Healing from God is often a controversial topic, even among Christians. There are those who believe that God will automatically heal anything you pray about, as long as you have enough faith. There are others who believe that God does not heal anymore, that's something He did while He was here on earth, and He won't do it until He comes again. Then there are those of us who are somewhere between those two concepts.

I certainly believe that God still heals bodies as well as hearts and souls. I've seen it happen. I also have seen times where healing did not come, despite the heartfelt prayers offered up. I don't for a moment believe it had anything to do with those in prayer not having faith. I don't think God is obliged to heal someone just because we ask (or in some cases tell!) Him to.

We all know the miraculous stories of God healing His people, but what about the times in the Bible when He didn't? Paul writes "And by reason of the exceeding greatness of the revelations, that I should not be exalted overmuch, there was given to me a thorn in the flesh, a messenger of Satan to buffet me, that I should not be exalted overmuch. Concerning this thing I besought the Lord thrice, that it might depart from me. And he hath said unto me, My grace is sufficient for thee: for my power is made perfect in weakness. Most gladly therefore will I rather glory in my weaknesses, that the power of Christ may rest upon me." (2 Corinthians 12:7-9 ASV) As the man who penned the majority of the New Testament, I think it's safe to say that Paul had faith.
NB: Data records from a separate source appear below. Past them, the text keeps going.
-- ==== Sys2Proof/Tests/Slice0.lean ====
section
/-! SUPPORT. The model's own tests: the refusals of WellFormed, values that the spec works out, and for every statement of Obligations.lean
states and operands that meet the hypotheses of each of its clauses. -/

-- One proof at a time: the package is also compiled as one text, and proofs in parallel would need more memory than the check allows.
set_option Elab.async false

namespace Sys2Proof.Tests
open Sys2Proof Sys2Proof.Machine

/-! ## States that the tests share -/

/-- A plan of context 0: two work arrays and a shadow in row 0, two positions, a barrier group whose master is chip 7, a dependence on chip 3. -/
def planA : Plan :=
  { core := { primary := 1, rowsUsed := 1, window := 4, requested := 4, owned := [⟨0, 0⟩, ⟨1, 0⟩, ⟨2, 1⟩], positions := [⟨1000, false, false, 0⟩, ⟨1000, true, true, 0⟩], seed := List.replicate 32 0, deps := [⟨0, 3, 1, 0⟩], types := [1, 2, 3, 4], claims := [⟨2, 0, 1⟩] }
    cover := { chase := [⟨0, 2, 0, 900, 100⟩], chaseTiles := [⟨0, 0, 1⟩, ⟨0, 1, 2⟩], areas := [⟨0, 16, 2⟩], retained := [⟨0, 0, 5⟩], targets := [0x0000, 0x0001, 0x5000] }
    extra := { group := some (5, 7), members := [⟨7, 0, 1⟩, ⟨9, 0, 1⟩], barrierPos := [1], results := [⟨0, 1⟩], lists := [⟨0, 0, 0, 5, 0⟩], ring := some (0x100000, 8) } }

/-- The same plan for a context of a lock-step pair with chip 7. -/
def planP : Plan := { planA with core := { planA.core with lockstep := true }, extra := { planA.extra with pair := some ⟨7, 1, 0, 1, 0x1234, 0⟩ } }

/-- A brought-up engine in VS0 with every processor in RUN and no plan loaded. -/
def ready : State :=
  { aon := { valid := true, sampled := true, sentinel := true, refOk := true, pgMain := true, pgMem := true, pgIo := true, alive := true, dynAddr := 8 }
    shd := { rows := Vector.replicate 24 { shadow := 24, reserve := 25, ready := true } }
    mgtu := Vector.replicate 40 { ready := true, tagOk := true }, lgtu := Vector.replicate 24 { width := 8 }
    fwp := { fwpAtReset with procs := Vector.replicate 6 { state := .run, greeted := true, major := 1, version := 1, period := 2 } }
    rcd := { flashOk := true, seqSet := true, nextSeq := 5 }, time := { tick := 10000000, opsec := 100 }
    pwr := { vs := .vs0, ready := true, step := 7, path := 1 } }

/-- Context `c` with a plan. -/
def put (s : State) (c : Ctx) (x : CtxSt) : State := { s with ctxs := s.ctxs.upd c (fun _ => x) }

/-- A context that runs pass 7 of a plan. -/
def runs (p : Plan) : CtxSt :=
  { pass := { st := .running, index := 7, commitCount := 7 }, exec := { injected := false, used := some 0, token := 8, seed := List.replicate 32 0 }
    plan := { active := some p, loaded := true, rho := 12345, keyCheck := 0x77, hash := List.replicate 32 0 } }

/-- A context whose pass 7 has ended and is collected. -/
def ended (p : Plan) : CtxSt :=
  { runs p with pass := { (runs p).pass with st := .boundary }, exec := { (runs p).exec with ended := true, collected := true } }

/-- A context at its boundary with nothing to decide. -/
def atRest (p : Plan) : CtxSt := { ended p with exec := { (ended p).exec with injected := true, committed := true, ended := false, collected := false } }

/-- The brought-up engine with context 0 running plan A, context 1 at rest under the paired plan, context 2 stopped. -/
def busy : State :=
  put (put (put ready 0 (runs planA)) 1 (atRest planP)) 2 { atRest planA with pass := { (atRest planA).pass with st := .stopped, stopEvent := 0x500C } }

/-! ## Witnesses: register accesses, the always-on domain and the management bus -/

theorem witness_AlignedAccessesAreCarriedOutAndOthersRefused :
    (ready.early = false ∧ 0x228 % 8 = 0 ∧ regAt 0x228 = some .irqEnable ∧ RegAt.present ready .irqEnable = true ∧ ready.clockStopped (RegAt.domain .irqEnable) = false ∧
      ready.sliceInReset .irqEnable = false ∧ ready.behindWait (RegAt.domain .irqEnable) = false ∧ ready.mgtUp = true) ∧
    (ready.early = false ∧ (4 ≠ 8 ∨ 0x228 % 8 ≠ 0)) ∧ (8 ≠ 8 ∨ 0x22C % 8 ≠ 0) := by decide

theorem witness_UnmappedAccessIsRefused : ready.early = false ∧ 0x000008 % 8 = 0 ∧ regAt 0x000018 = none ∧ 0x3FFFFF8 % 8 = 0 ∧ regAt 0x3FFFFF8 = none := by decide

theorem witness_EarlyAccessIsCounted : (State.reset.pwr.step = 1 ∨ State.reset.pwr.step = 2 ∨ State.reset.pwr.vs = .vs3 ∨ State.reset.pwr.vs = .vs4) ∧
    ((0x000208 : Nat) ≠ 0x000000 ∧ (0x000208 : Nat) ≠ 0x000200 ∧ (0x000208 : Nat) ≠ 0xE00000 ∧ (0x000208 : Nat) ≠ 0xE00008) := by decide

theorem witness_InterruptMessages : ready.gate 0x000228 = .carry ∧ ready.gate 0x000220 = .carry := by decide

/-- Accesses at the stopped compute domain: one waits, one has timed out and is captured, one of these a write that was accepted. -/
def waits (w : XingWait) : State := { ready with xing := { waits := [w], stopped := [] } }
def waitW : XingWait := { src := .host, off := 0x228, acc := .write 3, domain := 0, row := none }

theorem witness_CrossingsTimeOutAndRestart :
    ((waits waitW).xing.waits = waitW :: [] ∧ waitW.timedOut = false ∧ (waits waitW).xing.valid = false ∧ ({ waits waitW with xing := { (waits waitW).xing with valid := true } } : State).xing.valid = true) ∧
    ready.gate 0x000208 = .carry ∧
    ((waits waitW).early = false ∧ RegAt.present (waits waitW) .irqEnable = true ∧ (∃ w ∈ (waits waitW).xing.waits, w.timedOut = false ∧ (w.domain, w.row) = RegAt.domain .irqEnable) ∧
      ({ ready with xing := { stopped := [0] } } : State).clockStopped (RegAt.domain .irqEnable) = true) ∧
    (regAt waitW.off = some .irqEnable ∧ (waits waitW).sliceInReset .irqEnable = false ∧ (waits waitW).clockStopped (waitW.domain, waitW.row) = false ∧ waitW.acc = .write 3 ∧ isWrite waitW.acc = true) ∧
    (let w := { waitW with timedOut := true, captured := true }; (waits w).xing.waits = [w] ∧ w.timedOut = true ∧ w.captured = true ∧ isWrite w.acc = true ∧ w.acc = .write 3) ∧
    (let w := { waitW with timedOut := true, acc := .read }; (waits w).xing.waits = [w] ∧ w.acc = .read ∧ w.timedOut = true) := by decide

theorem witness_PowerUpAndPowerLossOfTheAlwaysOnDomain :
    State.reset.aon.valid = false ∧ State.reset.rcd.flash.item 1 = none ∧
    ({ State.reset with rcd := { flash := (({} : Flash).putItem 1 5 0) } } : State).rcd.flash.item 1 = some 5 ∧ ready.aon.valid = true ∧
    (∃ r ∈ (({} : Flash).putItem 1 5 0).conf0, (0, r.seq) ∈ [((0 : Nat), (0 : BitVec 32))] ∧ r.ok = true) := by decide

/-- The engine in VS3. -/
def asleep : State := { ready with pwr := { ready.pwr with vs := .vs3, ready := false } }

theorem witness_StrapsSentinelBusAndReferenceClock :
    (let s : State := { State.reset with aon := { valid := true } }
     s.aon.valid = true ∧ s.aon.sampled = false ∧ s.aon.sentinel = false ∧ s.pwr.tripLost = false ∧ ({ s with pwr := { s.pwr with tripLost := true } } : State).pwr.tripLost = true ∧
      s.aon.refOk = false ∧ s.busUp = false) ∧
    (ready.aon.sampled = true ∧ ready.aon.valid = true ∧ ready.aon.sentinel = true ∧ asleep.aon.sentinel = true ∧ asleep.pwr.vs = .vs3 ∧ ready.busUp = true ∧ (0x30 : BitVec 7).toNat = 0x30 + ready.aon.strap.toNat % 4 ∧ (0x31 : BitVec 7).toNat ≠ 0x30 + ready.aon.strap.toNat % 4) ∧
    (asleep.aon.valid = true ∧ asleep.aon.refOk = true ∧ (asleep.pwr.vs = .vs3 ∨ asleep.pwr.vs = .vs4 ∨ asleep.pwr.step.toNat ≤ 2)) ∧
    (ready.aon.valid = true ∧ ready.aon.refOk = true ∧ ready.pwr.vs.code ≤ 2 ∧ 3 ≤ ready.pwr.step.toNat ∧ ready.allStopped = true) ∧
    (busy.aon.valid = true ∧ busy.aon.refOk = true ∧ busy.pwr.vs.code ≤ 2 ∧ 3 ≤ busy.pwr.step.toNat ∧ busy.deciding 0 = true ∧ busy.hasPlan 0 = true ∧ (busy.ctx 0).pass.st ≠ .stopped) := by decide

theorem witness_PowerGoodInputs : (ready.aon.valid = true ∧ ready.aon.sentinel = true ∧ (true || false || false) = true ∧ ready.pwr.vs ≠ .vs4) ∧
    (let s : State := { ready with aon := { ready.aon with sentinel := false } }; s.aon.valid = true ∧ s.aon.sentinel = false) ∧
    (let s : State := { ready with pwr := { ready.pwr with vs := .vs4, lossVs4 := true } }; s.pwr.lossVs4 = true ∧ s.pwr.vs = .vs4 ∧ s.aon.valid = true ∧ s.aon.trip = false) ∧
    ((true && true && false) = false ∧ ready.pwr.lossVs4 = false ∧ ({ ready with aon := { ready.aon with trip := true } } : State).aon.trip = true) := by decide

/-- Sensor 639, the last of the base die, holds the trip. -/
def tripped : State := { ready with aon := { ready.aon with trip := true, tripBy := 639 } }

/-- No sensor's comparator has tripped, so all are cool. -/
theorem cool (s : State) (h : s.thm.sensors = Vector.replicate 640 {}) : s.allCool = true := by
  refine List.all_eq_true.2 fun n _ => ?_
  have : (s.thm.sensors.at n).hot = false := by rw [h]; simp [Tab.at]
  simp [this]

theorem witness_TripIsHeldUntilReleased :
    (ready.aon.sentinel = true ∧ ready.unitExists (uSensor 0) = true ∧ (ready.thm.sensors.at 0).state = .live ∧ ready.aon.trip = false) ∧
    (tripped.aon.sentinel = true ∧ tripped.unitExists (uSensor 0) = true ∧ (tripped.thm.sensors.at 0).state = .live ∧ tripped.aon.trip = true ∧ (tripped.thm.sensors.at 0).tripped = false) ∧
    (let s := { tripped with thm := { tripped.thm with sensors := tripped.thm.sensors.upd 639 (fun x => { x with tripped := true }) } }; s.aon.trip = true ∧ (s.thm.sensors.at 639).tripped = true) ∧
    ((tripped.mgtUp || tripped.responder) = true ∧ tripped.aon.trip = true ∧ tripped.allCool = true) ∧ ((ready.mgtUp || ready.responder) = true ∧ (ready.aon.trip = false ∨ ready.allCool = false)) := by
  refine ⟨by decide, by decide, by decide +kernel, ⟨by decide, by decide, cool _ rfl⟩, by decide, .inl (by decide)⟩

theorem witness_ManagementPortRequests : (ready.mgtUp = true ∧ 4 ≤ 4 ∧ ready.rcd.incomplete = false) ∧
    (let s : State := { ready with fwp := { ready.fwp with procs := ready.fwp.procs.upd 0 (fun x => { x with state := .restarting }) } }
     s.mgtUp = false ∧ s.busUp = true ∧ (s.proc mc).state = .restarting) := by decide

/-! ## Witnesses: memory, tags and links -/

theorem witness_NoReservedTagStateIsEverStored : State.reset.Sound ∧ (∃ t, step State.reset = .next t) ∧ 4 < (tagState 0xE000000000000000).toNat :=
  ⟨⟨by decide, by decide, by decide⟩, ⟨_, rfl⟩, by decide⟩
The point that Paul makes here is that sometimes injuries, illnesses, etc. are given to us for a reason. In Paul's case, it was to keep him humble, and I think that is often the case, but I'm sure that God has many other reasons for allowing inflictions such as Paul's thorn. I don't think it's really for us to know why God allows such things, but rather to trust Him to do what's best.

At the same time, I don't for a moment believe that the answer is always no. After Christ ascended to heaven, we know that His followers continued to heal people in His stead. The New Testament lists many times when Peter, Paul or another of these earliest Christians performed miraculous healing. And we know that this gift was given to others as well. Paul wrote "And God hath set some in the church, first apostles, secondly prophets, thirdly teachers, then miracles, then gifts of healings, helps, governments, divers kinds of tongues." (1 Corinthians 12:28 ASV) He was quick to add though that not every Christian will have every gift.

So is it still worth asking God to heal us? Is it still valid to lay hands on loved ones? You bet it is. Pray for the sick, the injured, those who are in need of every kind of healing, but don't curse God if the answer is sometimes no.